En ouverture des travaux, Chakib Alj a situé la rencontre dans un contexte macroéconomique qu’il a qualifié de porteur. « Cette rencontre intervient dans un contexte particulièrement porteur pour notre économie. Les projections pour 2026 annoncent une croissance supérieure à 5 %. L’inflation est maîtrisée. Les recettes fiscales progressent à un rythme soutenu, avec une hausse de plus de 14 % en 2025 », a-t-il affirmé. Selon lui, cette dynamique traduit un enchaînement vertueux entre investissement public, activité économique et mobilisation des ressources budgétaires. « Nous sommes clairement engagés dans un cercle vertueux : davantage d’investissements publics génèrent plus d’opportunités pour les entreprises, stimulent la croissance et renforcent les recettes fiscales, ce qui permet à l’État de réinvestir et d’amplifier cette dynamique », a-t-il ajouté.

Le président de la CGEM a toutefois rappelé que la progression des recettes fiscales doit, selon la Confédération, reposer prioritairement sur l’élargissement de l’assiette, la formalisation du secteur informel, la croissance économique et la montée en gamme du tissu productif national. Il a également insisté sur la nécessité de compléter la réforme fiscale par un chantier de refonte des taxes locales, considéré comme un levier de cohérence et de simplification pour les entreprises.

De son côté, Younes Idrissi Kaitouni a dressé un bilan des réformes engagées ces dernières années, estimant qu’elles ont atteint « un stade de maturité marqué par des résultats tangibles ». Il a mis en avant l’évolution des recettes fiscales, qui ont atteint 291 milliards de dirhams entre 2021 et 2025, soit une progression de 74 %, avec un poids porté à 24,6 % du produit intérieur brut. Selon lui, cette dynamique ne résulte pas d’un alourdissement de la pression fiscale, mais d’un élargissement de l’assiette et d’un renforcement des mécanismes de conformité et de lutte contre la fraude.

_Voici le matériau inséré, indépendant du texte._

-- ==== Sys2Proof/Machine/Place.lean ====
section
/-! DEFINITION. Dispatch and placement: draws, cohorts, the distributor's choice, starts, hand-over and retirement (R44, R177,
R191, R194, R200 to R210, R374, R412). -/

namespace Sys2Proof.Machine

open Sys2Proof

/-! ## Seating a team (R50, R200, R206, R209, R374) -/

/-- What of a seat an eviction has not yet passed: claims that lie in storage being zeroed (R209). -/
def State.awaits (s : State) (x : Seat) : List Nat :=
  let on (st : Store) (k : Nat) : Bool := (s.zeroPos x.core st).contains k
  let idx (st : Store) (base : Nat) (xs : List Nat) : List Nat := (xs.zipIdx.filter fun p => on st p.1).map fun p => base + p.2
  idx .regs 0 x.reg ++ idx .scratch 1024 x.scr ++ idx .acc 2048 x.acc ++ (if x.vit.any (on .acc) then [4096] else [])

/-- How many knot-grid registers of a team would lie in the core's held set of another context: as many as the others
leave too few (R374). -/
def State.seatKnots (s : State) (t : Nat) (x : Seat) : Nat :=
  let c := s.core x.core
  match c.ownerTeam with
  | some o =>
    let others := sumOf (s.occupants x.core [t]) fun y => (s.block y.1).kgreg
    if c.held && o != t then min (s.block t).kgreg (others + (s.block t).kgreg + (s.block o).kgreg - 32) else 0
  | none => 0

/-- A seat lies on part of the core's held set of another context: on its tiles, or on its knot-grid registers (R374). -/
def State.seatShares (s : State) (t : Nat) (x : Seat) : Bool :=
  let c := s.core x.core
  c.held && c.ownerTeam != some t &&
    ((x.acc ++ x.vit).any (fun k => (s.heldPos x.core).contains k) || decide (0 < s.seatKnots t x))

/-- The lowest resident index free on a core (R162). -/
def State.freeResIdx (s : State) (core t : Nat) : Nat :=
  let used := (s.occupants core [t]).map fun x => x.2.2.resIdx
  ((List.range 24).find? fun k => !used.contains k).getD 0

/-- The half of a team that has never been on its cores, or whose storage was lost. -/
def State.freshHalf (s : State) (t : Nat) (x : Seat) : Half :=
  { Half.start (s.block t) x.core x.rows x.reg x.acc x.vit x.scr x.rings (s.awaits x) with
    shares := s.seatShares t x, heldKnots := s.seatKnots t x, resIdx := s.freeResIdx x.core t }

/-- The half of a pre-empted team that returns, its saved contents in it (R372). -/
def State.savedHalf (s : State) (t : Nat) (h : Half) (x : Seat) : Half :=
  { h with rows := x.rows, regGran := x.reg, accTiles := x.acc, vitTiles := x.vit, scrGran := x.scr, awaiting := s.awaits x,
           shares := s.seatShares t x, heldKnots := s.seatKnots t x, resIdx := s.freeResIdx x.core t }

/-- The slot of a lane thread on its rows (R51). -/
def slotOn (b : Block) (seats : List Seat) (k : Nat) : Nat :=
  let j := idxInHalf b k
  64 * ((seats.getD (halfIdx b k) default).rows).getD (j / 64) 0 + j % 64

/-- The entry lines of a launch are delivered to a core, as its take read them; a line that the core has filled since is
newer and stays, and after an IFENCE there since the take a line is delivered as its home holds it (R140, R200). -/
def State.entryLines (s : State) (l : Launch) (core : Nat) : State :=
  let put (s : State) (x : Nat × List Byte) : State :=
    if x.2.isEmpty || s.icache.any (fun y => y.core == core && y.line == x.1 && decide (l.order < y.filled)) then s
    else if l.order < (s.core core).ifence then
      let bs := s.imageRead x.1 128
      s.ilinePut { core := core, line := x.1, data := bs.map (·.1),
                   bad := (bs.zipIdx.filter fun p => p.1.2).map fun p => x.1 + p.2, filled := s.stamp }
    else s.ilinePut { core := core, line := x.1, data := x.2, bad := [], filled := l.order }
  put (put s l.laneLine) l.ctlLine

/-- Ring records of a half (R161). -/
def ringsOf (t h : Nat) (x : Seat) : List Ring :=
  x.rings.map fun k => { core := x.core, phys := k, team := t, half := h, tail := 0, head := 0, base := 0, logn := 0, en := false }

/-- A team's ring records come into the places that it was given, free since they were its own or a retired team's
(R161). -/
def State.putRings (s : State) (t : Nat) (seats : List Seat) : State :=
  let new := seats.zipIdx.flatMap fun (p : Seat × Nat) => ringsOf t p.2 p.1
  let left := (s.rings.filter fun x => new.any fun y => y.core == x.core && y.phys == x.phys).map (·.team)
  let s1 := left.eraseDups.foldl State.releaseRings (s.releaseRings t)
  { s1 with rings := s1.rings ++ new }

/-- Cores of a placement take the partition its launch finds or sets, and a team starts after the take's acquire: its
cores' L1 copies go, those of constant windows too (R49, R197). -/
def State.seatCores (s : State) (seats : List Seat) : State :=
  seats.foldl (fun y x => 
    let z := y.modCore x.core fun c => { c with partition := x.part }
    { z with l1 := z.l1.filter fun k => k.core != x.core }) s

/-- A team's first placement on the seats given (R200, R204). -/
def State.putFresh (s : State) (t : Nat) (seats : List Seat) (ctx : BitVec 16) : State :=
  let l := s.launchOf t
  let s1 := s.modTeam t fun x =>
    { x with
      status := .placed
      ctxid := ctx
      halves := seats.map (s.freshHalf t)
      threads := startThreads l.block x.index fun h => (seats.getD h default).rows }
  let s2 := s1.putRings t seats
  let s3 := (s2.seatCores seats).modLaunch (s.team t).launch fun x => { x with placed := x.placed + 1 }
  seats.foldl (fun y x => y.entryLines l x.core) s3

/-! ## Restart from spill records (R207, R208, R317, R373) -/

/-- A number of a record. -/
def recordField (bs : List Byte) (off n : Nat) : Nat := ofLe ((bs.drop off).take n)

/-- The tag that a code of a record gives a register: a reserved code, which none ever holds, gives one of the others,
which the manual does not name (R101, R373; log 8). -/
def heldTag (c : Tag) : Tag := if c.toNat < 0xE then c else BitVec.ofNat 4 (Config.recordTag c).val
/-- The registers that a record restores (R373). -/
def recordRegs (bs : List Byte) : RegFile :=
  let mask := BitVec.ofNat 64 (recordField bs 0x48 8)
  let tags := recordField bs 0x40 8
  (setBits mask).zipIdx.foldl (fun rs p =>
    if p.2 < 16 then
      rs.setIfInBounds p.1 (taggedReg (BitVec.ofNat 64 (recordField bs (4 * p.2) 4)) (heldTag (BitVec.ofNat 4 (tags / 16 ^ p.2))))
    else rs) (Vector.replicate 64 rawReg)

/-- A thread as its record restarts it: exited, at its start, or with its live-ins at RESTART (R373). -/
def Thread.fromRecord (t : Thread) (b : Block) (index : Nat) (seats : List Seat) (bs : List Byte) : Thread :=
  let st := recordField bs 0x58 4
  let slot := slotOn b seats t.tidx.toNat
  if st / 4 % 2 = 1 then { t with exited := true, slot := slot }
  else if st / 2 % 2 = 1 then laneThread b index (fun h => (seats.getD h default).rows) t.tidx.toNat
  else
    { (t.restart (BitVec.ofNat 64 (recordField bs 0x50 8)) (recordRegs bs) 0) with slot := slot, exited := false, age := 0 }

/-- A group as the record of its lowest thread that goes on restarts it (R317, R373). -/
def Group.fromRecord (g : Group) (bs : List Byte) : Group :=
  let st := recordField bs 0x58 4
  let mask := BitVec.ofNat 64 (recordField bs 0x48 8)
  if st / 2 % 2 = 1 then { g with phase := .prologue, open_ := false }
  else if st / 8 % 2 = 1 then { g with phase := .between, open_ := false, lastMask := mask }
  else g.openRegion mask (BitVec.ofNat 64 (recordField bs 0x50 8))

/-- The records of a team, read before any thread starts; the first failure is that of its launch (R208). -/
def State.readRecords (s : State) (t die : Nat) : State × Except (BitVec 8) (List (List Byte)) :=
  let l := s.launchOf t
  (s.laneRefs t).foldl (fun acc r =>
    match acc.2 with
    | .error _ => acc
    | .ok rs =>
      match acc.1.agentLoad die l.space (s.spillAddr r) 128 with
      | (x, .error _) => (x, .error 0x23)
      | (x, .ok bs) => if bs.any (·.2) then (x, .error 0x27) else (x, .ok (rs ++ [bs.map (·.1)]))) (s, .ok [])

/-- Groups form one fragment each of their threads that go on (R373). -/
def State.reform (s : State) (t : Nat) : State :=
  (List.range (s.team t).groups.length).foldl (fun x g =>
    let rs := x.liveRefs t g
    let frag := x.leastIdx rs (fun _ => true) (x.width t)
    rs.foldl (fun y r => y.modThr r fun u => { u with frag := frag }) x) s

/-- A team that comes back to a die whose grant is another gets one notice (R219). -/
def State.noticeBack (s : State) (t die : Nat) : State :=
  if (s.die die).grant = (s.team t).leftGrant then s else s.modTeam t Team.notice

/-- An evicted team's placement: its records are read, then its threads restart; a record that cannot be read ends the
launch and releases the placement (R207, R208, R373). -/
def State.putEvicted (s : State) (t : Nat) (seats : List Seat) : State :=
  let l := s.launchOf t
  let die := dieOfCore (seats.headD default).core
  match s.readRecords t die with
  | (s1, .error code) => s1.endLaunch (s.team t).launch code
  | (s1, .ok recs) =>
    let b := l.block
    let s2 := s1.modTeam t fun x =>
      { x with
        status := .placed
        halves := seats.map (s.freshHalf t)
        bars := List.replicate b.tbar Barrier.start
        xroot := l.root ||| 1#64
        xasid := l.asid.setWidth 64
        threads := x.threads.zipIdx.map fun (p : Thread × Nat) => p.1.fromRecord b x.index seats (recs.getD p.2 [])
        groups := x.groups.zipIdx.map fun (p : Group × Nat) =>
          match (List.range b.width).find? fun k =>
              recordField (recs.getD (p.2 * b.width + k) []) 0x58 4 / 4 % 2 = 0 with
          | some k => p.1.fromRecord (recs.getD (p.2 * b.width + k) [])
          | none => p.1 }
    let s3 := s2.putRings t seats
    let s4 := seats.foldl (fun y x => y.entryLines l x.core) (s3.seatCores seats)
    (s4.reform t).noticeBack t die

/-- A drawn or evicted team takes its seats, once the harvest teams in its way have left (R206). -/
def State.putTeam (s : State) (t : Nat) (seats : List Seat) (gone : List Nat) (ctx : BitVec 16) : State :=
  let s1 := s.evictTeams gone
  if (s.team t).status = .evicted then s1.putEvicted t seats else s1.putFresh t seats ctx

/-! ## Starting (R194, R200, R209) -/

/-- Every register granule of a team has passed (R209). -/
def Team.regsPassed (t : Team) : Bool := t.halves.all fun h => h.awaiting.all fun k => decide (1024 ≤ k)
/-- A placed team can start (R209). -/
def Team.canStart (t : Team) : Bool := t.status == .placed && t.regsPassed

/-- Teams of a launch. -/
def State.teamsOf (s : State) (l : Nat) : List Nat := (List.range s.teams.length).filter fun t => (s.team t).launch == l

/-- Every team of a launch's grid is placed and can start (R194, R412). -/
def State.gridWhole (s : State) (l : Nat) : Bool :=
  let ts := s.teamsOf l
  decide (ts.length = (s.launches.getD l default).block.nteam) && ts.all fun t => (s.team t).canStart

/-- Placed teams of a list start. -/
def State.startTeams (s : State) (ts : List Nat) : State :=
  ts.foldl (fun x t => x.modTeam t fun y => if y.canStart then { y with status := .resident } else y) s

/-- A placed team starts; a team of a grid with grid barriers when every team can, and a gang's part at its commit (R194,
R412). -/
def State.tryStart (s : State) (t : Nat) : State :=
  let n := (s.team t).launch
  let l := s.launches.getD n default
  if l.status ≠ .running then s
  else if l.block.gbar ≠ 0 ∧ l.started = false then
    (if s.gridWhole n then (s.startTeams (s.teamsOf n)).modLaunch n fun x => { x with started := true } else s)
  else s.startTeams [t]

/-- GUARANTEED_TEAM_RELEASE of team `sel` (R209). -/
def execGuaranteedTeamRelease (s : State) : Host.Outcome State Fault Refusal := .next (s.tryStart s.sel)

/-! ## Gangs' reservations (R412) -/

/-- A gang's part may reserve: the parts with lower partitions are whole, and no other gang's reservation is on its
partition (R412). -/
def State.mayReserve (s : State) (l : Nat) : Bool :=
  let x := s.launches.getD l default
  match x.gang with
  | none => true
  | some g =>
    let y := s.gangs.getD g default
    y.committed || (
      (y.parts.all fun p => p == l || decide (x.part < (s.launches.getD p default).part) || s.gridWhole p) &&
        !s.gangs.zipIdx.any fun z => z.2 != g && !z.1.committed && !z.1.done && z.1.reserved.contains x.part)

/-- A gang's part has begun to reserve its partition. -/
def State.noteReserve (s : State) (l : Nat) : State :=
  let x := s.launches.getD l default
  match x.gang with
  | none => s
  | some g => { s with gangs := s.gangs.modify g fun y =>
      if y.reserved.contains x.part then y else { y with reserved := insertNat x.part y.reserved } }

/-! ## The dispatchers (R191, R202, R203) -/

/-- A launch is being placed: it runs, or it is a gang's part that reserves. -/
def State.placing (s : State) (l : Nat) : Bool :=
  let x := s.launches.getD l default
  (x.status == .running || x.status == .reserving) && s.mayReserve l && s.gridRoom l

/-- Launch `l` has a team that die `d`'s dispatcher has still to place, drawn or not yet drawn (R203). -/
def State.unplaced (s : State) (d l : Nat) : Bool :=
  let x := s.launches.getD l default
  (x.status == .running || (x.status == .reserving && s.mayReserve l)) && (s.partDies x.part).contains d &&
    (decide (x.counter < x.block.nteam) ||
      s.teams.any fun t => t.launch == l && t.disp == d && (t.status == .drawn || t.status == .evicted))

/-- The least of some teams by index. -/
def State.leastTeam (s : State) (ts : List Nat) : Option Nat :=
  ts.foldl (fun best t =>
    match best with
    | none => some t
    | some b => if (s.team t).index < (s.team b).index then some t else some b) none

/-- The next team of a launch that a die's dispatcher places: an evicted one first, then the lowest (R194, R207). -/
def State.nextTeam (s : State) (d l : Nat) : Option Nat :=
  let mine (st : TeamStatus) : List Nat := (s.teamsOf l).filter fun t => (s.team t).disp == d && (s.team t).status == st
  (s.leastTeam (mine .evicted)).orElse fun _ => s.leastTeam (mine .drawn)

/-- Cores of a launch's partition on one die. -/
def State.dieCores (s : State) (l : Launch) (d : Nat) : List Nat := (s.partCores l.part).filter fun c => dieOfCore c == d

/-- A team is placed among some cores, with the context identifier given if it needs one (R204 to R206). -/
def State.placeOne (s : State) (t : Nat) (ctx : BitVec 16) (cores : List Nat) : Option State :=
  let s0 := if (s.team t).status = .evicted then s.modTeam t fun x => { x with halves := [] } else s
  (s0.bestSeats (s.launchOf t) cores).map fun x => s.putTeam t x.1 x.2 ctx

/-- Context identifiers in use: a team keeps its own until it retires (R374). -/
def State.ctxUsed (s : State) (c : BitVec 16) : Bool :=
  s.teams.any fun t => t.ctxid == c && t.status != .retired && t.status != .drawn
/-- The first context identifier that is free, from `c` upwards (R374). -/
def State.freeCtx (s : State) (c : BitVec 16) : Nat → BitVec 16
  | 0 => c
  | fuel + 1 => if c = 0 ∨ s.ctxUsed c = true then s.freeCtx (c + 1) fuel else c

/-- Several teams placed in one step, or none of them (R191). -/
def State.placeAll (ctx : BitVec 16) (cores : List Nat) : List Nat → State → Option State
  | [], s => some s
  | t :: ts, s =>
    match s.placeOne t (s.freeCtx ctx 65536) cores with
    | some x => State.placeAll ctx cores ts x
    | none => none

/-- The lower core of the lowest cluster that holds one of some teams (R191). -/
def State.lowestCluster (s : State) (ts : List Nat) : Nat :=
  ts.foldl (fun m t => ((s.team t).halves.map fun h => h.core / 2 * 2).foldl min m) 1000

Le Directeur Général des Impôts est revenu sur la réforme de l’Impôt sur les sociétés (IS), dont les recettes sont passées de 47,7 milliards de dirhams à 100,3 milliards de dirhams sur la période considérée. Cette évolution, a-t-il expliqué, reflète à la fois la vitalité de l’activité économique et l’amélioration de la lisibilité du cadre fiscal. Il a également souligné la montée en puissance des remboursements et restitutions fiscaux, qui ont atteint 25 milliards de dirhams en 2025, traduisant, selon lui, une gestion plus efficiente et un soutien accru à la trésorerie des entreprises.

Concernant la taxe sur la valeur ajoutée (TVA), Younes Idrissi Kaitouni a indiqué que la réforme engagée vise à assurer la neutralité de cette taxe pour les entreprises, à travers l’alignement progressif des taux et l’amélioration des mécanismes de remboursement. Il a précisé que l’administration adapte également le dispositif fiscal aux nouveaux modèles économiques, notamment numériques, afin de garantir des conditions de concurrence équitables entre opérateurs nationaux et internationaux.

Enfin, le Directeur Général des Impôts a mis l’accent sur la modernisation de l’administration fiscale, inscrite dans la vision stratégique 2024-2028 de la DGI. Celle-ci repose sur la digitalisation des procédures, le renforcement du pilotage par les profils de conformité et l’amélioration de l’expérience usager. L’objectif affiché est d’instaurer un climat durable de sécurité juridique et de confiance entre l’État et l’entreprise.